Exercise: Filter task. Return each line of the material that holds the string "appendPixels".

── Supplied records

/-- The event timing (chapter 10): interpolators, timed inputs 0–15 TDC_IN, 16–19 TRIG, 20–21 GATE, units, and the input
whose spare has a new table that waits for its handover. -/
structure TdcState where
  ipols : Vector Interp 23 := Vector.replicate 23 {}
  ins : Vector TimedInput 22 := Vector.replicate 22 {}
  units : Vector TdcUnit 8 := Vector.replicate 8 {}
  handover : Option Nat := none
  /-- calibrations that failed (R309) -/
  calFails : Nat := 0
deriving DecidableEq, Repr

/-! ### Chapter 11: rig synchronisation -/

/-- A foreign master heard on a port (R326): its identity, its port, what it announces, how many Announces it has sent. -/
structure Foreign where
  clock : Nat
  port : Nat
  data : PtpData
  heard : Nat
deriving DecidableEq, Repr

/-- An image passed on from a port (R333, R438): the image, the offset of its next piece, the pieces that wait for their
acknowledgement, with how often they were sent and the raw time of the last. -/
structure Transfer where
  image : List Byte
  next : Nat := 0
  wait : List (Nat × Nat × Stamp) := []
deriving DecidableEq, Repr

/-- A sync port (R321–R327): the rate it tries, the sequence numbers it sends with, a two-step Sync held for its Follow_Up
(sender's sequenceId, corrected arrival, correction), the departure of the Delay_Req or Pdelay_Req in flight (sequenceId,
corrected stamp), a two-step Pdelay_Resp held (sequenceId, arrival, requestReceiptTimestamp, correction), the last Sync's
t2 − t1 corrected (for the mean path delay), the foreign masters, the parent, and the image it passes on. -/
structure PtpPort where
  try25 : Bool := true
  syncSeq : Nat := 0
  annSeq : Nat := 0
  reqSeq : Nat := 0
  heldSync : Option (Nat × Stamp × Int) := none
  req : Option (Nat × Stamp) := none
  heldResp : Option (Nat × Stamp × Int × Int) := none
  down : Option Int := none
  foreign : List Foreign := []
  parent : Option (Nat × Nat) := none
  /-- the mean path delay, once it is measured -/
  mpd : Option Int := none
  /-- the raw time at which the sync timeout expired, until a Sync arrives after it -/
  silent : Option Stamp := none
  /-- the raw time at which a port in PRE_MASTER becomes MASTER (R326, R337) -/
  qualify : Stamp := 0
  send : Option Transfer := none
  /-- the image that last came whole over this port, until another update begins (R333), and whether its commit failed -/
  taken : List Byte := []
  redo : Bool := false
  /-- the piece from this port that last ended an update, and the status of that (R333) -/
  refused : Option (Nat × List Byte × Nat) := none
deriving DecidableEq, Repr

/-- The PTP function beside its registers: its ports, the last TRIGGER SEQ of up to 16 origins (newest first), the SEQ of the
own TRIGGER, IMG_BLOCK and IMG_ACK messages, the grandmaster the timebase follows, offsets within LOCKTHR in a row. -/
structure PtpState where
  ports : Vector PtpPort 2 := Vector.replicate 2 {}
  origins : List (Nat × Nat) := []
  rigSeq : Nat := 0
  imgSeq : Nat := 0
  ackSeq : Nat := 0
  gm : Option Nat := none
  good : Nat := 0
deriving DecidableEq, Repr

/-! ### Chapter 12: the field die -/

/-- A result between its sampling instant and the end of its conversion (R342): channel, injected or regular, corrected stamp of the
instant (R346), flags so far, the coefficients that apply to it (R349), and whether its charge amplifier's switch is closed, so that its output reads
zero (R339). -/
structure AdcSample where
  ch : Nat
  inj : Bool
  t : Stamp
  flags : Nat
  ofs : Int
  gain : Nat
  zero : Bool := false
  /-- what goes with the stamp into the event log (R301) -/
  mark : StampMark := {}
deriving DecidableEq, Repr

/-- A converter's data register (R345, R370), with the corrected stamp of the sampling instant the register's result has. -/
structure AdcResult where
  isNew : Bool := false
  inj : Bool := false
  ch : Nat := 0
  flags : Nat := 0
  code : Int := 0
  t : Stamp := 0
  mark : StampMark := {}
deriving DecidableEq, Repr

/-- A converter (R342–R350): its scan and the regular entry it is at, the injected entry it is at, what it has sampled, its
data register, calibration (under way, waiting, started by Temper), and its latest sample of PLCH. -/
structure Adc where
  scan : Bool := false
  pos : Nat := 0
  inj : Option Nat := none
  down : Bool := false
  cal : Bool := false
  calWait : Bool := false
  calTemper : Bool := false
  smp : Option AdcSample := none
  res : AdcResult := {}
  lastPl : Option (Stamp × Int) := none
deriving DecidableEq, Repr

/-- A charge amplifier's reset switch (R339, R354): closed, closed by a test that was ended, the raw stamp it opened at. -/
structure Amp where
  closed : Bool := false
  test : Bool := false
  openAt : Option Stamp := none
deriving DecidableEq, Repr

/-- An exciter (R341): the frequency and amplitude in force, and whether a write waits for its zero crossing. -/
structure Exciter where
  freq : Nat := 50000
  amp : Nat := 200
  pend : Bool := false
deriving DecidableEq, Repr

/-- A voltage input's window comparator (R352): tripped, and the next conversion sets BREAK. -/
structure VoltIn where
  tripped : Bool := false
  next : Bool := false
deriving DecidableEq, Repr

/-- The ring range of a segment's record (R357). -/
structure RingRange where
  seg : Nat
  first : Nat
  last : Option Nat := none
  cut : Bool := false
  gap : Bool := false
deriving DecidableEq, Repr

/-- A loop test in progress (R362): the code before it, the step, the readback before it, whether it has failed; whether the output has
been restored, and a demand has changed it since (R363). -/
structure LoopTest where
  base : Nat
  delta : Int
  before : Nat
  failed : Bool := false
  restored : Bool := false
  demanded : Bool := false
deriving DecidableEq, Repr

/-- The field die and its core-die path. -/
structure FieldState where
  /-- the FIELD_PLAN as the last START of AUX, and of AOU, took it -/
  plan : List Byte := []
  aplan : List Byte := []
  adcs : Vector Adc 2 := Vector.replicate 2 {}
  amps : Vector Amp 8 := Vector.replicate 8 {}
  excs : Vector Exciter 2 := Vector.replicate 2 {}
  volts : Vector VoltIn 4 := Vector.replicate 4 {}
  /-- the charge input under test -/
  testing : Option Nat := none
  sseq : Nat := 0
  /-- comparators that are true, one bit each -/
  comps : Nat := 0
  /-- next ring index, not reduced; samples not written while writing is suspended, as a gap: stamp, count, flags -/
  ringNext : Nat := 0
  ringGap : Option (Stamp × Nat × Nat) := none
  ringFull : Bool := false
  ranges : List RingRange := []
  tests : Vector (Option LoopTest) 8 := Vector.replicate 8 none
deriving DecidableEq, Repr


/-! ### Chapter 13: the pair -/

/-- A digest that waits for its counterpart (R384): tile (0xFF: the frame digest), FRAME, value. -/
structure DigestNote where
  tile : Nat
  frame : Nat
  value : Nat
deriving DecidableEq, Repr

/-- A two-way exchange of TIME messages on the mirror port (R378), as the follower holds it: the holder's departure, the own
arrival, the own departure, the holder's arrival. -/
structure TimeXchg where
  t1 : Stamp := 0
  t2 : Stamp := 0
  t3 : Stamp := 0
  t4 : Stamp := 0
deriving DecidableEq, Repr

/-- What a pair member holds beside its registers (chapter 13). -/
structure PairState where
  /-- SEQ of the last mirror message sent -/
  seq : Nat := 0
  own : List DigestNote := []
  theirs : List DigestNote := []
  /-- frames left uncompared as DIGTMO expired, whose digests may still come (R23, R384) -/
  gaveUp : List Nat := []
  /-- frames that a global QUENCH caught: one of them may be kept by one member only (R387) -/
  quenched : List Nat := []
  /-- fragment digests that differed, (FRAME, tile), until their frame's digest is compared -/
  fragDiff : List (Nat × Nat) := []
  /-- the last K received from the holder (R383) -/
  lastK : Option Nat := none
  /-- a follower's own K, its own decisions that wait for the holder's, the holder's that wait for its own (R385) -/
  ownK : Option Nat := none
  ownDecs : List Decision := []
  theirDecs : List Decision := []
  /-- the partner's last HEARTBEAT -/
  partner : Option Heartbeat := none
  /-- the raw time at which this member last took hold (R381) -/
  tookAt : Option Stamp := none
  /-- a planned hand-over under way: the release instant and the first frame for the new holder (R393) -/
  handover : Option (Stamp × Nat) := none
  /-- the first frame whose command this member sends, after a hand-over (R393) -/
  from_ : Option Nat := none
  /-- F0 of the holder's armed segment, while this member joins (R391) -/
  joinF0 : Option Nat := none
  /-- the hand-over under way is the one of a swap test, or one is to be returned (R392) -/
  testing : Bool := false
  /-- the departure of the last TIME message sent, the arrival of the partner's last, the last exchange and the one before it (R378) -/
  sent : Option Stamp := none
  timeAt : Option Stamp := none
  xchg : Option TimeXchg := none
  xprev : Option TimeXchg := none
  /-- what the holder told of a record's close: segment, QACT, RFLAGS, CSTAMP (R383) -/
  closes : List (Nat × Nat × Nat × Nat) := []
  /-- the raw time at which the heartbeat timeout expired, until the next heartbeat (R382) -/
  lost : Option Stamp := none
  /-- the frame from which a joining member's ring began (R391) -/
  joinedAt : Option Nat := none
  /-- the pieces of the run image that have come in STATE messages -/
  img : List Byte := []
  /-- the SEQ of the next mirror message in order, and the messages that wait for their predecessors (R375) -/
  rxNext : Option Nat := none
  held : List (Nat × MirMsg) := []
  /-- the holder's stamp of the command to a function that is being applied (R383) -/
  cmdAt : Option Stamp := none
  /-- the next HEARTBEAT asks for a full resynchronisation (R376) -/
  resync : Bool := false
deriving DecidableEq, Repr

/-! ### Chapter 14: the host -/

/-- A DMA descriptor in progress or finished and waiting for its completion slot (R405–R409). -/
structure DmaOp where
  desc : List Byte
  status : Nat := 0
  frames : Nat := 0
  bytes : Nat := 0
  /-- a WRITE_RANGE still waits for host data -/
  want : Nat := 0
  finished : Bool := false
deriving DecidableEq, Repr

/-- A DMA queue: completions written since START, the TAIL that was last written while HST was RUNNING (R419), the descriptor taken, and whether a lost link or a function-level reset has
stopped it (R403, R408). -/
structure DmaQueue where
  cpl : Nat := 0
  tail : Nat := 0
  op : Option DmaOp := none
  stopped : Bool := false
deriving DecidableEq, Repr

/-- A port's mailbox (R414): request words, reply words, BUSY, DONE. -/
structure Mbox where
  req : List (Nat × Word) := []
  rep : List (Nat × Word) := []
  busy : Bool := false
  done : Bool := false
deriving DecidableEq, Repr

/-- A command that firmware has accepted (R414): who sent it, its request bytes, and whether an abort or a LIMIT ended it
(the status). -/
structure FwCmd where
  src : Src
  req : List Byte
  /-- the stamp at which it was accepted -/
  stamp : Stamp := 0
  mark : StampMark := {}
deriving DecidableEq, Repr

────
── Supplied records

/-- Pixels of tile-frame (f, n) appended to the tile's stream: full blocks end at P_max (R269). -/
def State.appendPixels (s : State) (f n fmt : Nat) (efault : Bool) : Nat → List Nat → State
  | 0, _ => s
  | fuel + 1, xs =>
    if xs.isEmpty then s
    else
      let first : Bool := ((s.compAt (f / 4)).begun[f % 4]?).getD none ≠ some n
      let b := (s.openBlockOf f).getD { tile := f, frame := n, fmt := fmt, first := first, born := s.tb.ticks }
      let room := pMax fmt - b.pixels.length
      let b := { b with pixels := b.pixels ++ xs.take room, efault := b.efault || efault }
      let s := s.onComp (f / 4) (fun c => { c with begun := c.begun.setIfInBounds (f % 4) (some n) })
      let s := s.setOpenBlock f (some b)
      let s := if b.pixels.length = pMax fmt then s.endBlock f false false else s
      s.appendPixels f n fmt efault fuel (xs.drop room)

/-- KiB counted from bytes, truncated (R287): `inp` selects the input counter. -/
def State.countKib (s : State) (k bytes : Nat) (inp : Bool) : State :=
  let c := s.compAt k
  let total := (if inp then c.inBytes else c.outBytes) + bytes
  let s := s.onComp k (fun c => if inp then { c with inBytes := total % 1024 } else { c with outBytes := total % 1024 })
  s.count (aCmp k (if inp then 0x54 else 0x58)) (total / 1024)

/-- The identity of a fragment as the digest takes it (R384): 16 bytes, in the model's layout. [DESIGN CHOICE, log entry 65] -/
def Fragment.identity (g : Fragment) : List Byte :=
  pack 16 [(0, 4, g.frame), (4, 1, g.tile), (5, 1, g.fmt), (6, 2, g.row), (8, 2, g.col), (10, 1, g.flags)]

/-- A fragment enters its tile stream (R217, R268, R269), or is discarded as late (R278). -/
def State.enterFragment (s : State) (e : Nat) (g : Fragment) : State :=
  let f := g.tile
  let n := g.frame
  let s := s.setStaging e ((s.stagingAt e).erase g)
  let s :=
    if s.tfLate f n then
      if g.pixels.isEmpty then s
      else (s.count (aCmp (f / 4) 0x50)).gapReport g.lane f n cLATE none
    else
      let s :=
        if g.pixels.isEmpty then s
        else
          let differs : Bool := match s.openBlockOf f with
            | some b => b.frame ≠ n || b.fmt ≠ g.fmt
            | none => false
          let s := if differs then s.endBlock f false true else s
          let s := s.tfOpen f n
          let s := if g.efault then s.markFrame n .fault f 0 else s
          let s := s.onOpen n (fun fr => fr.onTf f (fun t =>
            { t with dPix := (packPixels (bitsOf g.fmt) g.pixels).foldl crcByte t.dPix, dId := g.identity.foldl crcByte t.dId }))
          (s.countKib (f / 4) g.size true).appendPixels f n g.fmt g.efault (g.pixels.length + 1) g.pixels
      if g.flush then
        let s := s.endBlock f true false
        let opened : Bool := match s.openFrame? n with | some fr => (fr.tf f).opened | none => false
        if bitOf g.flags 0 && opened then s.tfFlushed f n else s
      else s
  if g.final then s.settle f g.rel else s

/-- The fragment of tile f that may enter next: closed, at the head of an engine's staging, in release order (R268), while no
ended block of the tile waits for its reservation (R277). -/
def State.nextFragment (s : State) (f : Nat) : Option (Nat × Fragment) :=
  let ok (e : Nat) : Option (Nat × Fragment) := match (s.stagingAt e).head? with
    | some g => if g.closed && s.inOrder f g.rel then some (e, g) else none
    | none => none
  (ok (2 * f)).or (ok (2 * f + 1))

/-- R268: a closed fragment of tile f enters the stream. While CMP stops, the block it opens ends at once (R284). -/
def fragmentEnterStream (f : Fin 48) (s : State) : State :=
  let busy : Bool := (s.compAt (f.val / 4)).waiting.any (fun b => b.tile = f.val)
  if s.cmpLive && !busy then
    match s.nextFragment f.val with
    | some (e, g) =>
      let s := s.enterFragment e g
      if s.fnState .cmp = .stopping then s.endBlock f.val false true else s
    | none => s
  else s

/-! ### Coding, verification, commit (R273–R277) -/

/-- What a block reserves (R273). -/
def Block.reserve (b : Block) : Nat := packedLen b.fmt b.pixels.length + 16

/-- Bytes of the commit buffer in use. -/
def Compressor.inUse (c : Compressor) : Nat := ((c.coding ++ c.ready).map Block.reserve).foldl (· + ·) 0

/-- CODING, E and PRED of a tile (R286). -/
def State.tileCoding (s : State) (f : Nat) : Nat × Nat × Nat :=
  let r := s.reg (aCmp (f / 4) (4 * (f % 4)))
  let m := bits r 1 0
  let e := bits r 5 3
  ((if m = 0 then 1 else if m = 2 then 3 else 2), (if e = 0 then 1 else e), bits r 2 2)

────

Result for this exercise:
def State.appendPixels (s : State) (f n fmt : Nat) (efault : Bool) : Nat → List Nat → State
      s.appendPixels f n fmt efault fuel (xs.drop room)
          (s.countKib (f / 4) g.size true).appendPixels f n g.fmt g.efault (g.pixels.length + 1) g.pixels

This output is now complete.